March 10, 2025 09:13 GMT
EM CEEMEA CREDIT: ALDAR: mandate 10Y USD Green Sukuk and FV
EM CEEMEA CREDIT
Aldar Investment Properties (ALDAR: Baa1/-/-)
“MANDATE: Aldar Investment Properties $500m WNG 10Y Green Reg S Sukuk” – BBG
FV @ 5.25% area or T+100bp (z+142bp)
- Aldar Investment Properties LLC (the Sukuk format issuing vehicle for parent Aldar Investment Properties, ALDAR) has mandated banks for investor call and meetings ahead of a senior unsecured Green Sukuk new issue deal, indicating a 10Y tenor with USD500mn size (WNG). We sketch our FV considerations based on the limited information available. We mainly look at ALDAR seasoned bonds, with some reference to similarly shaped peer EMAAR (Baa2/BBB/-) and steeper relevant sovereign curves. We anchor our analysis vs ALDAR’s previous senior deal issuance back in May ’24. To put things in perspective, ALDAR spreads have been rather stable in a widening spread context (see chart below). We add 5bp to the seasoned May34s charting @ z+137bp for curve extension, deriving FV @ z+142bp or T+100bp at 5.25% yield area. That is a 25bp premium to higher rated, recently launched RAKS (-/A/A+) 5 Mar35 @ z+117bp (issued @ T+80bp or z+120bp).

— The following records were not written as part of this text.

-- ==== Sys2Proof/Laws/Ops.lean ====
section
/-!
SUPPORT. What the shared operations do: modular reduction, memory, registers, finding and changing the receiver,
taking an abort.
-/
namespace Sys2Proof.Machine

/-! ### Modular reduction -/

theorem modM_lt {m : Nat} (h : 1 ≤ m) (a : Int) : modM m a < m := by
  have h0 := Int.emod_nonneg a (show (m : Int) ≠ 0 by omega)
  have h1 := Int.emod_lt_of_pos a (show (0 : Int) < m by omega)
  unfold modM; omega

theorem modM_cast {m : Nat} (h : 1 ≤ m) (a : Int) : (modM m a : Int) = a % (m : Int) := by
  have h0 := Int.emod_nonneg a (show (m : Int) ≠ 0 by omega)
  unfold modM; omega

theorem modM_of_lt {m v : Nat} (h : v < m) : modM m v = v := by
  unfold modM
  rw [Int.emod_eq_of_lt (by omega) (by omega)]; rfl

/-! ### Memory -/

theorem Memory.read_write (m : Memory) (a b v : Nat) :
    (Memory.write m a v).read b = if b = a then v else m.read b := by
  unfold Memory.read Memory.write
  by_cases hb : b = a
  · subst hb
    by_cases hv : v = Memory.unwritten
    · simp [hv, Map.get_erase_self]
    · simp [hv, Map.get_put_self]
  · by_cases hv : v = Memory.unwritten
    · simp [hv, hb, Map.get_erase_other _ hb]
    · simp [hv, hb, Map.get_put_other _ _ hb]

theorem Memory.write_wf {m : Memory} (h : Memory.wf m) (a v : Nat) : Memory.wf (m.write a v) := by
  unfold Memory.write
  by_cases hv : v = Memory.unwritten
  · rw [if_pos hv]
    exact ⟨Map.erase_canon h.1 a, fun c hc => h.2 c (Map.mem_erase hc)⟩
  · rw [if_neg hv]
    refine ⟨Map.put_canon h.1 a v, fun c hc => ?_⟩
    rcases Map.mem_put hc with rfl | hc
    · exact hv
    · exact h.2 c hc

theorem Memory.nil_wf : Memory.wf [] := by simp [Memory.wf, Map.Canon]

/-- Memories in canonical form that read alike are equal. -/
theorem Memory.ext_of_read {m m' : Memory} (h : Memory.wf m) (h' : Memory.wf m')
    (e : ∀ a, m.read a = m'.read a) : m = m' := by
  refine Map.ext_of_get h.1 h'.1 fun k => ?_
  have hk := e k
  unfold Memory.read at hk
  cases h1 : Map.get m k with
  | none =>
    cases h2 : Map.get m' k with
    | none => rfl
    | some v => exact absurd (by simpa [h1, h2] using hk.symm) (h'.2 _ (Map.mem_of_get h2))
  | some v =>
    cases h2 : Map.get m' k with
    | none => exact absurd (by simpa [h1, h2] using hk) (h.2 _ (Map.mem_of_get h1))
    | some w => simpa [h1, h2] using hk

/-! ### Registers -/

theorem RegFile.cell_set (f : RegFile) (r q : RegName) (v : Nat) (o : Opts) :
    RegFile.cell (RegFile.set f r v o) q = if q = r then .val v o else RegFile.cell f q := by
  unfold RegFile.cell RegFile.set
  rw [Map.get_put]
  by_cases h : q = r <;> simp [h]

/-! ### Finding a piston -/

theorem State.locate_congr {s t : State} (ha : t.active = s.active) (hd : t.detached = s.detached) (n : PistonId) :
    t.locate n = s.locate n := by
  unfold State.locate; rw [ha, hd]

theorem State.receiverPiston_some {s : State} {n : PistonId} (h : s.receiver = some n) :
    s.receiverPiston = s.locate n := by
  unfold State.receiverPiston; rw [h]

theorem State.withReceiver_some {α : Type} {s : State} {n : PistonId} {p : Piston} (f : PistonId → Piston → PrimOut α)
    (hr : s.receiver = some n) (hp : s.locate n = some p) : s.withReceiver f = f n p := by
  unfold State.withReceiver; rw [hr]; simp only; rw [hp]

/-- What a primitive on the receiver needs to answer anything but `lost`. -/
theorem State.withReceiver_cases {α : Type} (s : State) (f : PistonId → Piston → PrimOut α) :
    (∃ n p, s.receiver = some n ∧ s.locate n = some p ∧ s.withReceiver f = f n p) ∨ s.withReceiver f = .lost := by
  unfold State.withReceiver
  cases hr : s.receiver with
  | none => exact .inr rfl
  | some n =>
    cases hp : s.locate n with
    | none => exact .inr (by simp [hp])
    | some p => exact .inl ⟨n, p, rfl, hp, by simp [hp]⟩

/-- Finding an id after the entries with id `n` were changed, ids kept. -/
theorem find_id_update (l : List Piston) (n : PistonId) {f : Piston → Piston} (hf : ∀ p, (f p).id = p.id)
    (m : PistonId) :
    ((l.map fun p => if p.id = n then f p else p).find? fun p => p.id == m) =
      if m = n then (l.find? fun p => p.id == n).map f else l.find? fun p => p.id == m := by
  induction l with
  | nil => simp
  | cons a l ih =>
    simp only [List.map_cons, List.find?_cons]
    by_cases ha : a.id = n
    · by_cases hm : m = n
      · simp [ha, hm, hf]
      · have hnm : (n == m) = false := by simpa using Ne.symm hm
        simp [ha, hf, hnm, ih, hm]
    · by_cases hm : m = n
      · have han : (a.id == n) = false := by simpa using ha
        simp only [hm, if_true] at ih ⊢
        simp [ha, han, ih]
      · simp only [ha, if_false, ih, hm]

/-- Changing the piston with id `n` changes what is found under `n` and nothing else, if the change keeps the id. -/
theorem State.locate_updatePiston (s : State) (n : PistonId) {f : Piston → Piston} (hf : ∀ p, (f p).id = p.id)
    (m : PistonId) :
    (s.updatePiston n f).locate m = if m = n then (s.locate n).map f else s.locate m := by
  unfold State.updatePiston
  cases hd : Map.get s.detached n with
  | some p =>
    simp only [State.locate, Map.get_adjust]
    by_cases hm : m = n
    · simp [hm, hd]
    · simp [hm]
  | none =>
    simp only [State.locate]
    by_cases hm : m = n
    · subst hm; simp [hd, find_id_update _ _ hf]
    · simp [find_id_update _ _ hf, hm]

theorem State.active_ids_updatePiston (s : State) (n : PistonId) {f : Piston → Piston} (hf : ∀ p, (f p).id = p.id) :
    (s.updatePiston n f).active.map Piston.id = s.active.map Piston.id := by
  unfold State.updatePiston
  split
  · rfl
  · simp only [List.map_map]
    refine List.map_congr_left fun p _ => ?_
    simp only [Function.comp]
    split
    · exact hf p
    · rfl

theorem State.detached_ids_updatePiston (s : State) (n : PistonId) (f : Piston → Piston) :
    (s.updatePiston n f).detached.map Prod.fst = s.detached.map Prod.fst := by
  unfold State.updatePiston
  split
  · exact Map.keys_adjust _ _ _
  · rfl

/-- Changing a piston touches the two places it can be, and nothing else. -/
theorem State.updatePiston_frame (s : State) (n : PistonId) (f : Piston → Piston) :
    s.updatePiston n f =
      { s with active := (s.updatePiston n f).active, detached := (s.updatePiston n f).detached } := by
  unfold State.updatePiston; split <;> rfl

/-! ### Raising before a handler runs -/

theorem State.raiseStep_some {s : State} {n : PistonId} {p : Piston} (hr : s.receiver = some n)
    (hp : s.locate n = some p) (k : ErrorKind) (w : Option Word24) :
    s.raiseStep k w = .next (s.enterAbort k p w) := by
  unfold State.raiseStep; rw [State.receiverPiston_some hr, hp]

end Sys2Proof.Machine
end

- A leading market position within UAE with strong land bank and concentrated development backlog in less volatile Abu Dhabi RE market coupled with a well-diversified product mix (property development via Aldar Properties and property portfolio management through Aldar Investment Properties LLC subsidiary) contribute favourably to ALDAR’s credit assessment. Mitigating factors constraining the ratings relate to geographic concentration, as well as volatility from the property development side of the business.
- ALDAR reported solid FY24 results as it continues to see good demand from international and expat buyers attracted by its premium development offering. Rev’s at AED 23bn beat, boosted by both development revenues +90% YoY to AED15.7bn and investments +21% YoY to AED7bn. EBITDA was reported +51% YoY at AED 7.7bn, with net profit +47% YoY at AED6.5bn. Strong capital structure, with cash and equiv. of AED15bn and modest leverage with net debt to EBITDA at 0.8x with modest debt maturity profile. The Co.’s backlog stands at AED54.6bn, with UAE accounting for AED45.9bn. Backlog should suffice for the next 2-3 years of revenues. We don’t think the short-dated nature of the back log is a problem given the state owns a stake in the ALDAR and the Co.’s strategic role in developing UAE.